7.2. Special certificates signed by the Customer's representative, the operating organization, shall be drawn up to perform all works (drainage arrangement, termination of joints of the insulation control and control panel).

7.3. Before putting the built heat network into operation, the operation of water outlets and the quality of thermal insulation of heat pipelines must be checked.

Heat network pipelines shall be cleaned before commissioning after installation or overhaul: water networks in closed heat supply systems and condensate pipelines - hydro-pneumatic flushing; water networks in open heat supply systems - hydro-pneumatic washing and disinfection, followed by repeated washing with drinking water. After disinfection, rinsing shall be carried out before reaching the indicators of discharged water corresponding to sanitary standards for drinking water.

Acceptance of the thermal network for operation shall be carried out in strict accordance with SNiP 3.01.04.87, SP 40102 and Standard Operating Manual for Thermal Networks of Municipal Heat Supply Systems MKD 402.2001.

8. ENERGY EFFICIENCY AND RATIONAL USE OF THERMAL ENERGY

8.1. In this working design, the gasket in the impassable backfill channel of heat networks from sewn PE with polyurethane foam insulation in the polyethylene casing of the factory is designed, the advantage over the previously used gaskets is in saving thermal energy (more than 20%).

8.2. Pipelines shall be subjected to additional tests and specified in the certificate with the corresponding certificate.

8.3. Thermal insulation of pipelines, turning angles, shutoff valves and joints comply with the norms and change No. 1 to SNiP 2.04.1488 adopted by Resolution No. 1880 of 31.12.97 by the State Committee of R.F. on Housing and Construction Policy.

8.4. Thermal insulation is protected against moisture ingress by waterproof polyethylene shell.

8.5. Service life of heat networks:

pipe "AMFL Isoproflex" - 50 years.

"IsoproflexIFF" pipe - 50 years.

9. GEOTECHNICAL CONSTRUCTION CONDITIONS

Characteristics of soils opened during trench development are given in the conclusion on engineering and geological conditions of construction on the sheet of longitudinal profile of the route (see sheet No. 4).

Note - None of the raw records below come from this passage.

/-- PROGRAM with the merged window, and its wait (R84, R214 to R216). -/
theorem doProgramTransaction_after (hs : Rest p s) (hb : s.chip.busy = none) (a : Addr) :
    ∃ d, s.chip.draws ≤ d ∧ d < (s.doProgramTransaction a).chip.draws ∧
      After s.chip (s.doProgramTransaction a).chip
        (if s.chip.wel then s.chip.array.program p d a.toNat (s.mergedWindow a) else s.chip.array) false s.chip.statusOther ∧
      Rest p (s.doProgramTransaction a) := by
  obtain ⟨f, h1⟩ := doHeader_follows hs hb .program a
  simp only [AddressedCommand.opcode, Parser.afterAddress] at f h1
  have hw : (s.mergedWindow a).length = p.window := by rw [mergedWindow_length, hs.cfg]
  have hr := run_programming s.chip.busy a (s.mergedWindow a) [] (Nat.le_of_eq (by simpa using hw))
  rw [List.append_nil] at hr
  obtain ⟨g, h2⟩ := doSendBytes_follows (bs := s.mergedWindow a) h1 (by rw [f.parser]; simp [Parser.live]) (f.run hr)
  obtain ⟨e1, r1⟩ := doRelease_finishes h2
  have fg := f.trans g
  generalize hX : ((s.doCommand Opcode.program.byte).doFrameAddress a).doSendBytes (s.mergedWindow a) = X at *
  have hT : s.doProgramTransaction a =
      (X.doRelease.latencyWait .program .us X.doRelease.programWait).forgetBuffer := by
    simp only [State.doProgramTransaction]
    rw [hX]
  have hchip : (s.doProgramTransaction a).chip =
      ({ X.chip.mutate .program (s.chip.array.program p X.chip.draws a.toNat (s.mergedWindow a)) with
        draws := X.chip.draws + ((s.mergedWindow a).length + 1) } : Chip).settle .program := by
    rw [hT]
    show X.doRelease.chip.settle .program = _
    rw [e1]
    simp [Chip.finish, g.parser, fg.array, Nat.add_assoc, hw]
  refine ⟨X.chip.draws, fg.draws, ?_, ?_, ?_⟩
  · rw [hchip]; simp only [Chip.settle]; omega
  · rw [hchip]; exact fg.mutates .program _ hb _
  · rw [hT]; exact ⟨r1.cfg, r1.clockLow, r1.busIdle, r1.notHeld⟩

/-! ## Bytes the chip supplies -/

/-- The status byte of a conforming chip that is not busy (R80, R90). -/
theorem latch_status {c : Chip} (hc : c.conforming = true) (hb : c.busy = none) {x : Bool} (hq : c.parser = .status x) :
    (c.latch p).tx = c.statusByte p := by
  simp [Chip.latch, Chip.supplyStatus, hc, hq, hb]

/-- A busy conforming chip either shows a byte with the busy bit set, or is done and shows its status byte (R86; 93 U14). -/
theorem latch_busyStatus {c : Chip} (hc : c.conforming = true) {m : Mutation} (hb : c.busy = some m) {x : Bool}
    (hq : c.parser = .status x) :
    (∃ v, (c.latch p).tx = setBit v p.busyBit true ∧ (c.latch p).busy = some m) ∨
      ((c.latch p).tx = c.statusByte p ∧ (c.latch p).busy = none) := by
  cases hd : Config.chipBit c.draws
  · right; simp [Chip.latch, Chip.supplyStatus, hc, hq, hb, hd]
  · left; exact ⟨Config.chipByte c.draws, by simp [Chip.latch, Chip.supplyStatus, hc, hq, hb, hd]⟩

/-- The ID bytes (R81). -/
theorem latch_ident {c : Chip} (hc : c.conforming = true) :
    (c.parser = .ident 0 → (c.latch p).tx = c.manufacturer) ∧ (c.parser = .ident 1 → (c.latch p).tx = c.device) := by
  constructor <;> intro hq <;> simp [Chip.latch, hc, hq]

/-- The next array byte (R82). -/
theorem latch_reading {c : Chip} (hc : c.conforming = true) {a : Nat} (hq : c.parser = .reading a) (ha : a < arraySize) :
    (c.latch p).tx = c.array.read a := by
  simp [Chip.latch, hc, hq, ha]

/-- The product ID as a number (R170, R171 a). -/
theorem productId_toNat (a b : Byte) : (productId a b).toNat = a.toNat * 256 + b.toNat := by
  have := b.isLt
  have := a.isLt
  simp only [productId, BitVec.toNat_or, BitVec.toNat_shiftLeft, BitVec.toNat_setWidth]
  rw [Nat.mod_eq_of_lt (a := a.toNat) (by omega), Nat.mod_eq_of_lt (a := b.toNat) (by omega), Nat.shiftLeft_eq,
    Nat.mod_eq_of_lt (by omega)]
  rw [← Nat.shiftLeft_eq, ← Nat.shiftLeft_add_eq_or_of_lt (by omega), Nat.shiftLeft_eq]
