-- ==== Sys2Proof/Laws/Program.lean ====
section
/-! SUPPORT. What the whole of `program` does to a chip that is in step with the block (43_program_rmw.md). -/

namespace Sys2Proof.Machine

open Sys2Proof

variable {p : Config.Params} {s : State}

/-- The window start fits the 16-bit address (R211). -/
theorem windowStartAddr_toNat (p : Config.Params) (a : Addr) : (windowStartAddr p a).toNat = windowStart p a := by
  have := granuleStart_le p.window a.toNat
  have := a.isLt
  simp only [windowStartAddr, windowStart, BitVec.toNat_ofNat]
  omega

theorem windowStart_end (p : Config.Params) (a : Addr) : windowStart p a + p.window ≤ arraySize :=
  windowEnd_le p a.isLt

/-- Steps 1 and 2 (R211, R212): the buffer holds the window, and nothing stored changes. -/
theorem doReadWindow_after (hs : Rest p s) (hb : s.chip.busy = none) (a : Addr) :
    After s.chip (s.doReadWindow a).chip s.chip.array s.chip.wel s.chip.statusOther ∧ Rest p (s.doReadWindow a) ∧
      (s.chip.conforming = true →
        (s.doReadWindow a).buf = (List.range p.window).map fun k => s.chip.array.read (windowStart p a + k)) := by
  have h := doReadTransaction_after hs hb (windowStartAddr s.cfg a) (n := s.cfg.window)
    (by rw [windowStartAddr_toNat]; exact windowStart_end s.cfg a)
  obtain ⟨h1, h2, h3⟩ := h
  rw [windowStartAddr_toNat, hs.cfg] at h3
  refine ⟨h1, ⟨h2.cfg, h2.clockLow, h2.busIdle, h2.notHeld⟩, fun hc => ?_⟩
  rw [← h3 hc, ← hs.cfg]
  rfl

theorem doPlainCommand_mergedWindow (o : Opcode) (s : State) (a : Addr) :
    (s.doPlainCommand o).mergedWindow a = s.mergedWindow a := by
  obtain ⟨i, c, h⟩ := doPlainCommand_block o s
  rw [h, afterBytes_mergedWindow]

theorem doSectorErase_mergedWindow (s : State) (a b : Addr) : (s.doSectorErase b).mergedWindow a = s.mergedWindow a := by
  obtain ⟨i, j, k, l, c, h⟩ := doSectorErase_block b s
  rw [h, afterBytes_mergedWindow]

theorem doReadWindow_mergedWindow (s : State) (a b : Addr) :
    (s.doReadWindow b).mergedWindow a = (s.withBuffer (s.doReadWindow b).buf).mergedWindow a := by
  obtain ⟨i, j, k, l, ins, c, -, h⟩ := doReadWindow_block b s
  rw [h, afterBytes_mergedWindow]
  rfl

/-- The whole of `program` (R210): the array is the erased one with the merged window programmed at the address. The merged
window is the one of the buffer read in step 2. -/
theorem doProgram_after (hs : Rest p s) (hb : s.chip.busy = none) (a : Addr) :
    ∃ d buf, s.chip.draws ≤ d ∧ d < (s.doProgram a).chip.draws ∧
      (s.chip.conforming = true → buf = (List.range p.window).map fun k => s.chip.array.read (windowStart p a + k)) ∧
      After s.chip (s.doProgram a).chip
        ((s.chip.array.eraseSector p a.toNat).program p d a.toNat ((s.withBuffer buf).mergedWindow a)) false
        s.chip.statusOther ∧ Rest p (s.doProgram a) := by
  obtain ⟨h1, r1, hbuf⟩ := doReadWindow_after hs hb a
  obtain ⟨h2, r2, -, -⟩ := doPlainCommand_after r1 (h1.notBusy hb)
  have g2 := h1.trans h2
  obtain ⟨h3, r3⟩ := doSectorErase_after r2 (g2.notBusy hb) a
  have g3 := g2.trans h3
  obtain ⟨h4, r4, -, -⟩ := doPlainCommand_after r3 (g3.notBusy hb)
  have g4 := g3.trans h4
  obtain ⟨d, hd, hd', h5, r5⟩ := doProgramTransaction_after r4 (g4.notBusy hb) a
  have g5 := g4.trans h5
  refine ⟨d, (s.doReadWindow a).buf, g4.draws.trans hd, hd', hbuf, ?_, r5⟩
  rw [h4.wel, if_pos rfl, h4.array, h3.array, h2.wel, if_pos rfl, h2.array, h1.array, h4.statusOther, h3.statusOther,
    h2.statusOther, h1.statusOther, doPlainCommand_mergedWindow, doSectorErase_mergedWindow, doPlainCommand_mergedWindow,
    doReadWindow_mergedWindow] at g5
  exact g5

theorem mergedWindow_getElem (s : State) (a : Addr) (k : Nat) (hk : k < (s.mergedWindow a).length) :
    (s.mergedWindow a)[k] = s.mergedByte a (windowStart s.cfg a + k) := by
  simp [State.mergedWindow]

/-- At a window start, with the chip's sector equal to the window, the erased sector is the window. -/
theorem sectorOf_window (hg : p.granuleMatches) (a : Addr) : sectorOf p a.toNat = (windowStart p a, p.window) := by
  have := windowStart_end p a
  simp only [windowStart] at this
  have hg' : p.sectorSize = p.window := hg
  simp only [sectorOf, windowStart, hg']
  rw [Nat.min_eq_left (by omega)]

/-- What `program` achieves (R221). -/
theorem program_merges (hg : p.granuleMatches) {m : Memory} {d : Nat} {a : Addr} (ha : p.aligned a) {ms : List Byte}
    (hl : ms.length = p.window) (x : Nat) :
    ((m.eraseSector p a.toNat).program p d a.toNat ms).read x =
      if h : a.toNat ≤ x ∧ x < a.toNat + p.window then ms[x - a.toNat]'(by omega) else m.read x := by
  have hws : windowStart p a = a.toNat := granuleStart_aligned ha
  have hin := aligned_fits p a.isLt ha (n := ms.length) (by omega)
  have herased : ∀ k < ms.length, (m.eraseSector p a.toNat).read (a.toNat + k) = p.erased := by
    intro k hk
    rw [read_eraseSector, sectorOf_window hg, hws, if_pos (by omega)]
  rw [program_inside_matching _ _ _ _ _ hin hg, programmedCells_erased _ _ _ _ _ herased, read_write]
  by_cases h : a.toNat ≤ x ∧ x < a.toNat + p.window
  · rw [dif_pos h, dif_pos (by omega)]
  · rw [dif_neg h, dif_neg (by omega), read_eraseSector, sectorOf_window hg, hws, if_neg (by simpa using h)]

end Sys2Proof.Machine
end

Underground water lies above pipeline laying elevations.

10. WATER REMOVAL

The water outlet from the lower points of the thermal network is carried out to the VG-15 well (see construction part).

Drain valves are installed in t. 1.

Note:

All other information on construction structures, requirements to quality of steel pipes and their welding, insulation of heat pipelines, washing of heat network and conditions of construction and commissioning, refer to drawings of HW sets.

11. RESTORATION OF GREEN SPACES

11.1. The working design provides for cutting down and transplanting of green spaces falling into the construction work area. After the construction is completed, landscaping is provided in the work area.

11.2. For the number of trees to be cut down and transplanted, the place of transplantation and improvement of the zone, see volume "Project of dendrology."

ORGANIZATION OF CONSTRUCTION

The working design of the construction organization was developed on the basis of hydrogeological data of the State Unitary Enterprise Mosgorgeotrest and the working design of the thermal network.

The working design of the construction organization provides for the fencing of the working zone, the arrangement of detours, the attachment of trenches, the mechanisms used during construction, and the amount of excavation work (see volume 4 of the PIC.).

The list of regulatory documents is given in the general instructions to the section of the thermal network.

The working draft was agreed with all interested organizations without comment.

The working project has been completed in full.

The composition and content of the working design corresponds to SNiP 110195.

The working project carried out environmental protection measures in accordance with the letter of the USSR Gosstroy of 11.05.86. NO.: AD240520.